Set down exactly the lines below between the line holding "let s := s.wakeNow (22 + c)" and the line holding "def State.applyJobs (s", inclusive; no other line belongs in the answer.

==== Data provided

-- ==== Sys2Proof/Machine/Vector.lean ====
section
/-! DEFINITION. Vector engine instructions (R251 to R260): loads and stores, VALU, comparisons and predicates, moves and
reductions, accumulators, table interpolation and random numbers. -/

namespace Sys2Proof.Machine

open Sys2Proof Reg

/-! Loads and stores (R251). -/

/-- A parity error met by a load of `n` bytes at `a` of engine g: in its own memory, or in its cluster's. -/
def State.loadParity (s : State) (g a : Nat) (e : ParityErr) : Option State :=
  if parityOk e = false then none
  else if a < 0x10000 ∧ e.inst = g ∧ e.word < 1024 then some (s.engParity e)
  else if 0x10000 ≤ a ∧ e.inst = 544 + clusterOf g then some (s.clParity e)
  else none

/-- VLD: the lanes of pg from 32 bytes. A parity error takes its array's action first; if that stops the engine, the load
does not complete. -/
def State.vldOp (s : State) (g : Nat) (vd : BitVec 5) (ra : BitVec 4) (pg : BitVec 3) (off : BitVec 14)
    (perr : Option ParityErr) : State :=
  s.onEngine g fun s =>
    let a := (s.en g).ea ra off
    if addrOk a 32 then
      let s := (perr.bind (s.loadParity g a)).getD s
      s.onEngine g fun s =>
        let d := s.engRead g a 32
        let s := { s with free := if a < 0x10000 then s.free else s.free + 2 ^ 20 }
        s.engDo g fun e => e.putV vd pg (fun l => halfAt d (2 * l))
    else s.engFault g 2

/-- VST: the bytes of the lanes of pg. -/
def State.vstOp (s : State) (g : Nat) (vb : BitVec 5) (ra : BitVec 4) (pg : BitVec 3) (off : BitVec 14) : State :=
  s.onEngine g fun s =>
    let e := s.en g
    let a := e.ea ra off
    if addrOk a 32 && s.storeOk g a 32 then
      ((List.range 16).foldl (fun s l =>
        if (e.preg pg.toNat).getLsbD l then s.engWrite g (a + 2 * l) (leBytes 2 (laneAt (e.vreg vb.toNat) l).toNat) else s) s).retire g
    else s.engFault g 2

/-! VALU, VCMP, PLOG, VMOVE. -/

/-- vd[l] := op(va[l], b[l]) in the lanes of pg (R253). -/
def State.valu (s : State) (g : Nat) (vd va vb : BitVec 5) (pg : BitVec 3) (src : BitVec 2) (f : Half → Half → Half) : State :=
  s.onEngine g fun s =>
    match (s.en g).vsrc src vb with
    | some b => s.engDo g fun e => e.putV vd pg fun l => f (laneAt (e.vreg va.toNat) l) (laneAt b l)
    | none => s.engFault g 1

/-- A VALU shift's amount: b mod 16. -/
def vsh (b : Half) : Nat := b.toNat % 16

/-- SRAR (R253): an arithmetic shift rounded half up. -/
def srarOf (a b : Half) : Half :=
  if vsh b = 0 then a else toLane ((a.toInt + 2 ^ (vsh b - 1)) / 2 ^ vsh b)

/-- A predicate operation on an engine (R254). -/
def State.plog (s : State) (g : Nat) (f : Eng → Eng) : State := s.onEngine g fun s => s.engDo g f

/-- Lanes 0 to n − 1; all for n of 16 or more. -/
def firstLanes (n : Nat) : Half := maskOf (fun l => decide (l < n))

/-- A reduction of the lanes of ps into s-register vd[3:0], from the first lane's value on; 0 over no lane (R255). -/
def State.vred (s : State) (g : Nat) (vd va : BitVec 5) (ps : BitVec 3) (ext : Half → Word) (f : Word → Word → Word) : State :=
  s.onEngine g fun s =>
    if vd.getLsbD 4 then s.engFault g 1
    else
      s.engDo g fun e =>
        let xs := ((List.range 16).filter (fun l => (e.preg ps.toNat).getLsbD l)).map (fun l => ext (laneAt (e.vreg va.toNat) l))
        e.setS vd.toNat (match xs with
          | [] => 0
          | x :: xs => xs.foldl f x)

/-- Sign and zero extension of a lane. -/
def sLane (x : Half) : Word := x.signExtend 32
def uLane (x : Half) : Word := x.setWidth 32

/-! Accumulators (R256, R257). -/

/-- The product of VMAC, extended to 40 bits; none for sgn 3. -/
def macProd (sgn : BitVec 2) (a b : Half) : BitVec 40 :=
  if sgn = 0 then BitVec.ofNat 40 (a.toNat * b.toNat)
  else if sgn = 1 then BitVec.ofInt 40 (a.toInt * (b.toNat : Int))
  else BitVec.ofInt 40 (a.toInt * b.toInt)
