-- ==== Sys2Proof/Machine/DriveLink.lean ====
section
/-! DEFINITION. The drive link (R270 to R295): training, echo, control packets, line bursts and LATCHes, transient retrains,
the back channel and HARVEST sweeps. -/

namespace Sys2Proof.Machine

open Sys2Proof Reg

/-- A driver. -/
def State.drv (s : State) (d : Nat) : Driver := Sparse.get {} s.kdl.drivers d

/-- A driver changed. -/
def State.setDrv (s : State) (d : Nat) (x : Driver) : State :=
  { s with kdl := { s.kdl with drivers := Sparse.set {} s.kdl.drivers d x } }

/-- A driver is enabled (R275). -/
def State.drvOn (s : State) (d : Nat) : Bool :=
  if d < 32 then (s.reg KDL_DRV_EN_LO 0 0).testBit d else (s.reg KDL_DRV_EN_HI 0 0).testBit (d - 32)

/-- The enabled drivers, those in RUN, and those in RUN or in a transient retrain. -/
def State.drvs (s : State) : List Nat := (List.range 64).filter s.drvOn
def State.running_ (s : State) : List Nat := s.drvs.filter fun d => (s.drv d).st == 3
def State.served (s : State) : List Nat := s.drvs.filter fun d => (s.drv d).st == 3 || (s.drv d).st == 4

/-- Slot time, ps (R271), and the lane bit time. -/
def slotPs (rate : Nat) : Nat := if rate = 0 then 3200 else if rate = 1 then 1600 else if rate = 2 then 1000 else 800

/-- Lane A's index (R270). -/
def laneA (d : Nat) : Nat := 72 + 2 * d

/-! Symbols on the forward lanes (R272, R273). -/

/-- Both forward lanes of a driver are out of electrical idle. -/
def State.kdlUp (s : State) (d : Nat) : Bool := !(s.lane (laneA d)).txIdle && !(s.lane (laneA d + 1)).txIdle

/-- The K28.5 idle before traffic, on both lanes alike: each turns the running disparity, and how many there are the spec leaves
open (R277 gives least numbers). -/
def State.kdlGap (s : State) (d : Nat) : State :=
  let r := s.draw 2
  let turn (s : State) (l : Nat) : State := s.setLane l { s.lane l with txRd := (s.lane l).txRd != (r.1 == 1) }
  turn (turn r.2 (laneA d)) (laneA d + 1)

/-- Symbols in the same slots of lanes A and B. -/
def State.kdlSend (s : State) (d : Nat) (a b : List Sym) : State := ((s.kdlGap d).txSend (laneA d) a).txSend (laneA d + 1) b

/-- What a lane carries of a burst or packet: its start symbol, every second byte of the content, the first or the second (0x00 after
content of odd length), and K29.7. -/
def laneSyms (start : Byte) (odd : Nat) (c : List Byte) : List Sym :=
  .ctl start :: ((List.range ((c.length + 1) / 2)).map fun i => .data (c.getD (2 * i + odd) 0)) ++ [.ctl k297]

/-- A burst or packet on both lanes. -/
def State.kdlPacket (s : State) (d : Nat) (start : Byte) (c : List Byte) : State :=
  s.kdlSend d (laneSyms start 0 c) (laneSyms start 1 c)

/-! Control packets (R280 to R283). -/

/-- Slots of a control packet with a body of `n` bytes. -/
def ctlSlots (n : Nat) : Nat := 2 + (8 + n + 1) / 2
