-- ==== Sys2Proof/Machine/Jobs.lean ====
section
/-! DEFINITION. ENGINE_JOB from dispatch to its frame boundary (R231 to R234, R446 to R448, R493), and the write-backs of running
jobs (R230). -/

namespace Sys2Proof.Machine

open Sys2Proof Reg

/-! Images (R231). -/

/-- The image in a byte string that holds it whole. -/
def imageOf (b : List Byte) : Image :=
  let n := leAt b 22 2
  let cl := leAt b 6 2
  let dl := leAt b 8 4
  { codeLen := cl, dataLen := dl, dataAddr := leAt b 12 2, entry := leAt b 14 2, argAddr := leAt b 16 2
    ckptBase := leAt b 18 2, ckptLen := leAt b 20 2, budget := leAt b 24 4, sigLen := leAt b 28 4
    streams := (List.range n).map fun i =>
      let a := 64 + 32 * i
      [leAt b a 8, leAt b (a + 8) 4, leAt b (a + 12) 4, leAt b (a + 16) 4, leAt b (a + 20) 4, leAt b (a + 24) 1,
        leAt b (a + 25) 1, leAt b (a + 26) 1]
    code := (List.range cl).map fun i => BitVec.ofNat 32 (leAt b (64 + 32 * n + 4 * i) 4)
    data := (b.drop (64 + 32 * n + 4 * cl)).take dl }

/-- The length of an image as its header gives it. -/
def headerTotal (b : List Byte) : Nat := 64 + 32 * leAt b 22 2 + 4 * leAt b 6 2 + leAt b 8 4 + leAt b 28 4

/-- Header values of R231: the lengths, so that the image can be read, and all of them. -/
def headerLensOk (b : List Byte) : Bool :=
  leAt b 0 4 == 0x4A58454E && leAt b 4 2 == 1 && decide (1 ≤ leAt b 6 2) && decide (leAt b 6 2 ≤ 4096) &&
    leAt b 8 4 % 64 == 0 && decide (leAt b 8 4 ≤ 32768) && decide (leAt b 22 2 ≤ 4)
def headerOk (b : List Byte) (argLen : Nat) : Bool :=
  headerLensOk b && decide (64 * leAt b 12 2 + leAt b 8 4 ≤ 65536) && decide (leAt b 14 2 < 4096) &&
    decide (64 * leAt b 16 2 + argLen ≤ 65536) && decide (leAt b 20 2 ≤ 64) &&
    decide (64 * leAt b 18 2 + 64 * leAt b 20 2 ≤ 65536) && leAt b 32 28 == 0

/-- A stream descriptor's values (R228). -/
def streamDescOk (b : List Byte) (i : Nat) : Bool :=
  let a := 64 + 32 * i
  let unit := leAt b (a + 16) 4
  let ring := leAt b (a + 20) 4
  let depth := leAt b (a + 25) 1
  leAt b a 8 % 64 == 0 && unit % 64 == 0 && decide (64 ≤ unit) && decide (unit ≤ 65536) && ring % 64 == 0 &&
    decide (0x80000 ≤ ring) && decide (ring + depth * unit ≤ 0x100000) && decide (1 ≤ leAt b (a + 24) 1) &&
    decide (leAt b (a + 24) 1 ≤ 24) && decide (2 ≤ depth) && decide (depth ≤ 16) && decide (1 ≤ leAt b (a + 26) 1) &&
    decide (leAt b (a + 26) 1 ≤ 32) && leAt b (a + 27) 5 == 0

/-- The image's CRC: over bytes 0 to 59, the stream descriptors, code and data. -/
def imageCrcOk (b : List Byte) : Bool :=
  leAt b 60 4 == crc32c (b.take 60 ++ (b.drop 64).take (headerTotal b - leAt b 28 4 - 64))

/-! Dispatch (R233). -/

/-- Clusters of a mask. -/
def maskClusters (m : Word) : List Nat := (List.range 32).filter m.getLsbD

/-- Every cluster of a mask is assigned to partition `p` in ENG_OWN. -/
def State.ownsClusters (s : State) (p : Nat) (m : Word) : Bool := (maskClusters m).all fun c => s.clOwner c == p

/-- An area wholly in regions that `p` owns, of any kind. -/
def State.inOwned (s : State) (p a n : Nat) : Bool := s.areaIn (fun _ o => o == p) 65 a n

/-- The status of an ENGINE_JOB with an image, its cluster rights checked; OK where it is accepted. -/
def State.jobStatus (s : State) (p : Nat) (j : JobArgs) : Nat :=
  if s.mode = 11 ∨ s.storeUp = false then NOT_READY
  else if s.inOwn 7 p j.image 64 = false ∨ (j.argLen ≠ 0 ∧ s.inOwned p j.arg j.argLen = false) then DENIED
  else if j.clusters = 0 ∨ 4096 < j.argLen ∨ j.image % 4096 ≠ 0 then INVALID
  else if s.readable j.image 64 = false then DATA_ERROR
  else
    let h := s.bytes j.image 64
    if headerLensOk h = false then INVALID
    else if s.inOwn 7 p j.image (headerTotal h) = false then DENIED
    else if s.readable j.image (headerTotal h) = false ∨ s.readable j.arg j.argLen = false then DATA_ERROR
    else
      let b := s.bytes j.image (headerTotal h)
      if headerOk b j.argLen = false ∨ (List.range (leAt b 22 2)).all (streamDescOk b) = false ∨ imageCrcOk b = false then INVALID
      else if s.budget (leAt b 20 2) < leAt b 24 4 then INVALID
      else if 1024 ≤ s.eng.jobs.length then NO_RESOURCE
      else OK

/-- The image policy in force: 0 OPEN, 1 KEYLIST, 2 FUSED (R446). -/
def imgPolicy : Nat := min 2 Config.fuseImgPolicy.toNat

/-- SEC_IMG_LAST of a partition (R453). -/
def State.imgLast (s : State) (p result reason tag : Nat) : State :=
  ((s.setFldP SEC_IMG_LAST_result p result).setFldP SEC_IMG_LAST_reason p reason).setFldP SEC_IMG_LAST_tag p tag

/-- The lowest free engine-job context. -/
def State.freeJobId (s : State) : Nat := ((List.range 1024).find? fun n => !s.eng.jobs.any (·.id == n)).getD 1024

/-- The contexts in use shown. -/
def State.showJobs (s : State) : State := s.setFld ENG_JOBS_used s.eng.jobs.length

/-- A job put into a context. -/
def State.addJob (s : State) (j : Job) : State := (s.setJobs (s.eng.jobs ++ [j])).showJobs

/-- An ENGINE_JOB with an image reaches the job interfaces or waits for its verification (R233, R447). -/
def State.takeJob (s : State) (r : Req) (j : JobArgs) : State :=
  let st := s.jobStatus r.h.part j
  if st ≠ OK then s.done r st
  else
    let n := headerTotal (s.bytes j.image 64)
    let s := (s.countRecon j.image n).countRecon j.arg j.argLen
    let img := imageOf (s.bytes j.image n)
    let x : Job := { id := s.freeJobId, req := r, a := j, image := img, argData := s.bytes j.arg j.argLen }
    if imgPolicy = 0 then (s.imgLast r.h.part 3 0 r.h.tag.toNat).addJob { x with readyAt := some s.now }
    else
      let s := s.addJob x
      { s with sec := { s.sec with verify := s.sec.verify ++ [x.id] } }

/-- No image. -/
def noImage : Image where
  codeLen := 0
  dataLen := 0
  dataAddr := 0
  entry := 0
  argAddr := 0
  ckptBase := 0
  ckptLen := 0
  streams := []
  budget := 0
  sigLen := 0
  code := []
  data := []

/-- An ENGINE_JOB that stops the jobs of its clusters (R232, R233). -/
def State.takeStop (s : State) (r : Req) (m : Word) : State :=
  if s.mode = 11 then s.done r NOT_READY
  else if m = 0 then s.done r INVALID
  else if 1024 ≤ s.eng.jobs.length then s.done r NO_RESOURCE
  else
    s.addJob { id := s.freeJobId, req := r, a := ⟨0, m, 0, 0, 0⟩, image := noImage, argData := [], readyAt := some s.now, stop := true }

/-! Verification (R444, R446, R447). -/

/-- The reason for which a signature block fails, 0 for none; codes of SEC_IMG_LAST. -/
def State.sigReason (s : State) (b : List Byte) (sigLen : Nat) : Nat :=
  let g := b.drop (b.length - sigLen)
  let key := (g.drop 8).take 96
  let listed := if imgPolicy = 1 then s.sec.imgKeys else (List.range (min 4 Config.fuseKeys.toNat)).map Config.fusedKey
  if sigLen = 0 then 1
  else if sigLen ≠ 256 ∨ leAt g 0 4 ≠ 0x4A585347 ∨ leAt g 4 2 ≠ 1 ∨ leAt g 6 1 ≠ 1 ∨ leAt g 7 1 ≠ 0 ∨ leAt g 204 52 ≠ 0 then 2
  else if listed.contains (Config.sha384 key) = false then 3
  else if Config.p384Verify key (Config.sha384 (b.take (b.length - 256) ++ g.take 8 ++ g.drop 200)) ((g.drop 104).take 96) = false then 4
  else if leAt g 200 4 < s.fld SEC_IMG_FLOOR_svn then 5
  else 0

/-- A verification ends. -/
def State.verified (s : State) (j : Job) : State :=
  let p := j.req.h.part
  let why := s.sigReason (s.bytes j.a.image j.image.total) j.image.sigLen
  if why = 0 then
    (s.imgLast p 1 0 j.req.h.tag.toNat).mapJobs fun k => if k.id = j.id then { k with sealed_ := true, readyAt := some s.now } else k
  else
    let s := (s.imgLast p 2 why j.req.h.tag.toNat).setFlag SEC_FLAGS_img_denied
    (s.setJobs (s.eng.jobs.filter (·.id != j.id))).showJobs.done j.req DENIED

/-- IMAGE_VERIFIED (R447): the oldest verification ends. -/
def execImageVerified (s : State) : Host.Outcome State Fault Refusal :=
  .next (
    match s.sec.verify with
    | [] => s
    | id :: ids =>
      let s : State := { s with sec := { s.sec with verify := ids } }
      match s.eng.jobs.find? (·.id == id) with
      | some j => s.verified j
      | none => s)

/-! Latch and effect (R234). -/

/-- The image copied into the idle image copies of its clusters, hashed (R234, R442). -/
def State.copyImage (s : State) (id : Nat) : State :=
  match s.eng.jobs.find? (·.id == id) with
  | none => s
  | some j =>
    if j.stop then s
    else
      let b := s.bytes j.a.image j.image.total
      let s := (maskClusters j.a.clusters).foldl (fun s c =>
        let s := s.wakeNow (22 + c)
        let s := s.clWrite c (0xE000 * (1 - (s.cl c).imgCopy)) (b.take 0xE000)
        s.setCl c ((s.cl c).ask 19)) s
      s.mapJobs fun k =>
        if k.id = id then
          { k with
            image := imageOf b, argData := s.bytes j.a.arg j.a.argLen, digest := Config.sha384 (b.take (b.length - j.image.sigLen)) }
        else k

/-- Jobs at a latch point (R493): those ready for 64 µs are latched for frame `n`, or slip under R15. -/
def State.latchJobs (s : State) (ready : Req → Bool) (start : Bool) (n : Nat) : State :=
  let due (j : Job) : Bool :=
    !j.latched && (match j.readyAt with
      | some a => start || decide (a + 64000 ≤ s.now)
      | none => false)
  let ids := (s.eng.jobs.filter fun j => due j && (start || ready j.req)).map (·.id)
  let s := s.mapJobs fun j =>
    if due j = false then j
    else if start ∨ ready j.req then { j with latched := true, eff := n, todo := maskClusters j.a.clusters }
    else { j with late := true }
  ids.foldl State.copyImage s

/-- Latched jobs take effect at the boundary that starts frame `n` at `tb`. -/
def State.applyJobs (s : State) (n tb : Nat) : State :=
  let js := sortReq Job.req (s.eng.jobs.filter fun j => j.latched && !j.running)
  let s := s.mapJobs fun j => if j.latched ∧ j.running = false then { j with eff := n } else j
  let s := (List.range 32).foldl (fun s c => s.takeCluster c fun j => !j.running) s
  let s := js.foldl (fun s j =>
    match s.eng.jobs.find? (·.id == j.id) with
    | none => s
    | some k =>
      let st := if k.stop = false ∧ k.holds.isEmpty then SUPERSEDED else if k.late then LATE else OK
      s.complete k.req st n tb) s
  (s.mapJobs fun j => if j.latched then { j with running := true } else j).freeJobs.showJobs

/-! Write-backs (R230). -/

/-- The entry of an engine's ring at a count: cluster-memory source, length and PPA. -/
def State.wbEntry (s : State) (c i n : Nat) : Nat × Nat × Nat :=
  let e := Sparse.read 0 (s.cl c).mem (0x1C000 + 128 * i + 16 * (n % 8)) 16
  (leAt e 0 4, leAt e 4 4, leAt e 8 8)

/-- The oldest posted entry of engine g is performed, or dropped; the count advances (R230). -/
def State.writeBackDone (s : State) (g : Nat) : State :=
  let c := clusterOf g
  let i := s.localOf g
  let cl := s.cl c
  let cnt := Sparse.get 0 cl.wbCnt i
  if 544 ≤ g ∨ cnt = Sparse.get 0 cl.wbPost i then s
  else
    let e := s.wbEntry c i cnt.toNat
    let s := s.setCl c ({ cl with wbCnt := Sparse.set 0 cl.wbCnt i (cnt + 1) }.ask 17)
    let shape : Bool := e.1 % 64 == 0 && e.2.1 % 64 == 0 && decide (64 ≤ e.2.1) && decide (e.2.1 ≤ 65536) &&
      decide (e.1 + e.2.1 ≤ 0x100000) && e.2.2 % 64 == 0
    if shape && s.storeUp && s.mayWrite cl.wbPart e.2.2 e.2.1 then
      (s.ppaWrite e.2.2 ((List.range e.2.1).map fun k => s.windowByte c (e.1 + k))).ringBells e.2.2 e.2.1
    else (s.fstDeny cl.wbPart).setFlag ENG_FLAGS_wb_denied

end Sys2Proof.Machine
end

========

**Task solution**
        let s := s.wakeNow (22 + c)
        let s := s.clWrite c (0xE000 * (1 - (s.cl c).imgCopy)) (b.take 0xE000)
        s.setCl c ((s.cl c).ask 19)) s
      s.mapJobs fun k =>
        if k.id = id then
          { k with
            image := imageOf b, argData := s.bytes j.a.arg j.a.argLen, digest := Config.sha384 (b.take (b.length - j.image.sigLen)) }
        else k

/-- Jobs at a latch point (R493): those ready for 64 µs are latched for frame `n`, or slip under R15. -/
def State.latchJobs (s : State) (ready : Req → Bool) (start : Bool) (n : Nat) : State :=
  let due (j : Job) : Bool :=
    !j.latched && (match j.readyAt with
      | some a => start || decide (a + 64000 ≤ s.now)
      | none => false)
  let ids := (s.eng.jobs.filter fun j => due j && (start || ready j.req)).map (·.id)
  let s := s.mapJobs fun j =>
    if due j = false then j
    else if start ∨ ready j.req then { j with latched := true, eff := n, todo := maskClusters j.a.clusters }
    else { j with late := true }
  ids.foldl State.copyImage s

/-- Latched jobs take effect at the boundary that starts frame `n` at `tb`. -/
def State.applyJobs (s : State) (n tb : Nat) : State :=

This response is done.